According to the C11 standard, §6.5.6/8 (I put in the first part for context):

When an expression that has integer type is added to or subtracted from a pointer
...
Si tanto el operando del puntero como el resultado apuntan a elementos del mismo objeto de matriz, o uno más allá del último elemento del objeto de matriz, la evaluación no producirá un desbordamiento; de lo contrario, el comportamiento no está definido.

Therefore, a result that is outside of the array and not one past the end is undefined behaviour.
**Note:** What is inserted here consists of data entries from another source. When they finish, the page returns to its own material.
-- ==== Sys2Proof/Machine/State.lean ====
section
/-! DEFINITION. The state of the block: every register, memory, queue, counter and mode the spec gives it, as plain
data, and the queue of waiting commands. Registers (R558) are one sparse table keyed by address; an unlisted register
reads as its reset value. Per-instance state is kept in sparse tables keyed by the instance's number. -/

namespace Sys2Proof.Machine

/-- Why a command's effect stops the model.
`illFormed`: raised by `Sys2Proof.Machine.step`'s meanings when an operand lies outside what the spec admits (the
check of `Sys2Proof.WellFormed` refuses it); safe, since the hardware never sees such a command. -/
inductive Fault where
  | illFormed
  deriving DecidableEq, Repr

/-- Why a command is refused.
`notModelled`: an arm of `exec` that has no meaning yet; safe. -/
inductive Refusal where
  | notModelled (mnemonic : String)
  deriving DecidableEq, Repr

/-- What a write in flight will write (R59). -/
inductive Tgt where
  | d (i : Nat) | a (i : Nat) | p (i : Nat) | n (i : Nat) | m (i : Nat) | w (i : Nat)
  | lc | ls | le | rot | psw | qreg
  | flags (mask : BitVec 24)
  | sticky
  | memX (addr : Nat) | memY (addr : Nat)
  deriving DecidableEq, Repr

/-- A write in flight: the bundles still to issue before it is visible, what it writes, the value, and whether the
MAC slot issued it (a MAC into the same accumulator sees it one bundle earlier, R59). -/
structure Flight where
  left : Nat
  tgt : Tgt
  val : BitVec 56
  mac : Bool
  deriving DecidableEq, Repr

/-- The active hardware loop: whether it rotates, its count `c` (R63) and how many iterations have begun. -/
structure LoopSt where
  rotating : Bool
  count : Nat
  begun : Nat
  deriving DecidableEq, Repr

/-- A crossbar load that waits for its response (R81): the physical numbers of the D pair, how many writes were in
flight before it, and the program counter, branch and loop state of before it, which an error response brings back. -/
structure LoadWait where
  hi : Nat
  lo : Nat
  nFlight : Nat
  pc : BitVec 14
  branch : Option (BitVec 14 × Nat)
  loop : Option LoopSt
  lc : BitVec 17
  rot : BitVec 4
  qreg : BitVec 8
  addr : BitVec 40
  deriving DecidableEq, Repr

/-- Why a core with the control extension stands still (R43). -/
inductive Stall where
  | none
  | load (w : LoadWait)
  | fence
  | wfi
  | halted
  deriving DecidableEq, Repr

/-- The registers of a core (R43-R45, R83); `psw` holds the bits that no other field shows: LACT, LROT and RSD are read
from `loop` and `stack`, and `slots` counts down past a branch that is not taken (R61). -/
structure Pea where
  d : List (Nat × DWord)
  a : List (Nat × Acc56)
  p : List (Nat × BitVec 20)
  n : List (Nat × BitVec 20)
  m : List (Nat × BitVec 16)
  w : List (Nat × BitVec 20)
  qreg : BitVec 8
  lc : BitVec 17
  ls : BitVec 14
  le : BitVec 14
  rot : BitVec 4
  psw : BitVec 24
  pc : BitVec 14
  stack : List (BitVec 14)
  loop : Option LoopSt
  branch : Option (BitVec 14 × Nat)
  slots : Nat
  flight : List Flight
  banks : List (List Nat)
  csr : List (Nat × Word)
  stall : Stall
  posted : List (BitVec 40 × BitVec 32)
  unreturned : Bool
  nmiIn : Bool
  deriving DecidableEq, Repr

/-- A core after reset (R45). -/
def Pea.reset : Pea where
  d := []
  a := []
  p := []
  n := []
  m := []
  w := []
  qreg := 0xFF
  lc := 0
  ls := 0
  le := 0
  rot := 0
  psw := 0
  pc := 0
  stack := []
  loop := none
  branch := none
  slots := 0
  flight := []
  banks := []
  csr := []
  stall := .none
  posted := []
  unreturned := false
  nmiIn := false

/-- How a task ended (R104, R105). -/
inductive EndStatus where
  | normal | budget | illegal | bank | abort
  deriving DecidableEq, Repr

/-- A completion on its way to Tempo (R104): task, status, stamp, sticky flags, and the block of its dispatch. -/
structure Completion where
  pea : Nat
  task : Nat
  status : EndStatus
  stamp : BitVec 16
  flags : BitVec 6
  block : BitVec 49
  stray : Bool
  deriving DecidableEq, Repr

/-- What a pod pea runs: the entry, the BCYC and the block of its dispatch, how it ended if it has, and the counts of R120. -/
structure PeaRun where
  task : Option Nat
  start : Nat
  block : BitVec 49
  ended : Option Completion
  bad : Nat
  good : Nat
  hangRun : Nat
  deriving DecidableEq, Repr

/-- A pea that runs nothing. -/
def PeaRun.reset : PeaRun := ⟨none, 0, 0, none, 0, 0, 0⟩

/-- What Tempo and the pod keep of a task beside its table entry: the block of its last dispatch plus one (0: none),
the block a ready instance is assigned to, the blocks of its last misses, and the spare entry it was moved to plus
one (0: not moved). -/
structure TaskDyn where
  dispatched : Nat
  settled : Nat
  readyFor : BitVec 49
  misses : List Nat
  movedTo : Nat
  deriving DecidableEq, Repr

/-- A task that nothing has happened to. -/
def TaskDyn.reset : TaskDyn := ⟨0, 0, 0, [], 0⟩

/-- A repair or migration under way (R127): the source pea, the copied entries (source entry, spare entry), the block
of the declaration, and whether the load is complete. -/
structure Repair where
  src : Nat
  copies : List (Nat × Nat)
  block : BitVec 49
  loaded : Bool
  deriving DecidableEq, Repr

/-- Pods and Tempo beside their registers (R89-R132). `fifo`: completions of each pod (R116); `marks`: for each output
slot and block number modulo 4, the block plus one in which the slot was last valid (R121); `events`: events posted
and not yet arrived (pod, pea, task, input); `missRecs`: the FIFO of R132, oldest first. -/
structure PodSt where
  run : List (Nat × PeaRun)
  tasks : List (Nat × TaskDyn)
  fifo : List (Nat × List Completion)
  marks : List (Nat × Nat)
  repairs : List (Nat × List Repair)
  events : List (Nat × Nat × Nat × Nat)
  missRecs : List (List Word)
  ceLog : List (Nat × BitVec 49)
  deriving DecidableEq, Repr

/-- Pods and Tempo at reset. -/
def PodSt.reset : PodSt := ⟨[], [], [], [], [], [], [], []⟩

/-- The memories inside the engine (R46, R89): X and Y words and program bundles keyed by core number times the size
plus the address, shared-memory words keyed by pod times 2^20 plus the word index, and the golden copies of the peas'
images (R126), keyed as the memories are. -/
structure MemSt where
  x : List (Nat × DWord)
  y : List (Nat × DWord)
  prog : List (Nat × Bundle64)
  shared : List (Nat × Word)
  goldX : List (Nat × DWord)
  goldY : List (Nat × DWord)
  goldProg : List (Nat × Bundle64)
  dram : List Host.Cell
  deriving DecidableEq, Repr

/-- Memories at reset: nothing listed. -/
def MemSt.reset : MemSt := ⟨[], [], [], [], [], [], [], []⟩

/-- The timeline (R14, R23-R28): the absolute block number, the pending changes in the order of acceptance, and the GEN in
force for the data blocks in hand. -/
structure TimelineSt where
  k : BitVec 49
  pend : List Change
  gens : List (Nat × BitVec 16)
  deriving DecidableEq, Repr

/-- The timeline at reset. -/
def TimelineSt.reset : TimelineSt := ⟨0, [], []⟩

/-- The fault and event unit beside its registers (R575): the islands' queues, the island served last, the records
dropped in the current run of drops, and the islands whose supply is low (R588). -/
structure FeuSt where
  queues : List (Nat × List FaultRec)
  served : Nat
  dropRun : Nat
  dipped : List Nat
  deriving DecidableEq, Repr

/-- The fault and event unit at reset. -/
def FeuSt.reset : FeuSt := ⟨[], 0, 0, []⟩

/-- A gain element in a ramp (R148-R151): from factor `g0` to `g1` in Q4.19, sample `i` of `len`, in dB when `shape`; `now`: the
factor of the last sample. -/
structure GainSt where
  g0 : Nat
  g1 : Nat
  i : Nat
  len : Nat
  shape : Bool
  now : Nat
  deriving DecidableEq, Repr

/-- A source crossfade of a destination (R141): the old source entry, sample `i` of `len`. -/
structure XfadeSt where
  old : Nat
  i : Nat
  len : Nat
  deriving DecidableEq, Repr

/-- The output guard of a slot (R122, R128): the last sample presented for a valid block, the missed blocks in a row, the
samples of a fade-in done (`fading`), a crossfade from the partner, and the data block evaluated last plus one. -/
structure GuardSt where
  last : Int
  run : Nat
  fading : Option Nat
  cross : Option Nat
  evaluated : Nat
  deriving DecidableEq, Repr

/-- A silence detector (R152): samples in a row below THRESH − HYST, whether a sample other than 0 has come, and the data block after
the last one of which a sample was tested. -/
structure DetSt where
  below : Nat
  dirty : Bool
  upTo : Nat
  deriving DecidableEq, Repr

/-- A meter's window in progress (R162-R164, R31-R33, R212); `gr`: the largest reduction, rounded up to a step of 0.01 dB. -/
structure MeterSt where
  first : Nat
  count : Nat
  peak : Nat
  sumSq : Nat
  samples : Nat
  clip : Nat
  gr : Nat
  gen : BitVec 16
  mixed : Bool
  partly : Bool
  tainted : Bool
  deriving DecidableEq, Repr

/-- A meter record formed and not yet published (R164): its meter, its words 0 to 6 without SEQ, its last data block. -/
structure MeterRec where
  meter : Nat
  words : List Word
  last : Nat
  deriving DecidableEq, Repr

/-- The scaling gain of a bus (R161): the N and the SCALE that it last took, and its ramp in dB, which stands at its end when settled. -/
structure ScaleSt where
  n : Nat
  mode : Nat
  ramp : GainSt
  deriving DecidableEq, Repr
Respondido 24 ago 12, 04:08

Which is funny because p + 2 - 2 está definido, pero p - 2 + 2 is undefined. So much for associativity... - Mística

@Mysticial: Indeed. By the way, this brings up an easy-to-make error. Code like ptr + index - base_index is wrong and invokes UB if index goes outside the bounds of the pointed-to array. The alternate forms ptr + (index - base_index) or &ptr[index-base_index] are usually what you need. I've made this mistake a number of times myself. - R .. GitHub DEJA DE AYUDAR A ICE

@Mysticial Exactly! That's why I thought it was weird. - hacer señas

@R.. But this mistake has resulted in an actual error? Or just, say, a warning? - hacer señas

Not that exact issue, but a similar one has led to a major error. I was mistakenly adding a moderately over-large offset to a base pointer to get an "end pointer", then looping as long as the pointer was less than the end pointer. The code worked fine on i386-linux running native on 32-bit processors (where pointers in the 3-4gb range never occur) and on x86_64 processors, but failed in i386 code running on a 64-bit kernel, since the stack got put very close to 0xffffffff and the addition overflowed. The result was a bad crash that was difficult to track down. - R .. GitHub DEJA DE AYUDAR A ICE

"Yes" the conditions you mentioned are covered in specifications.

    int *r = p - 2; 

r is outside bounds of array p, the evaluation results in allocation of position to r, 2 int positions behind/before the address of p.

`r[3]` is simply the "4th" int position after the address of r

Respondido 24 ago 12, 07:08

No es la respuesta que estás buscando? Examinar otras preguntas etiquetadas or haz tu propia pregunta.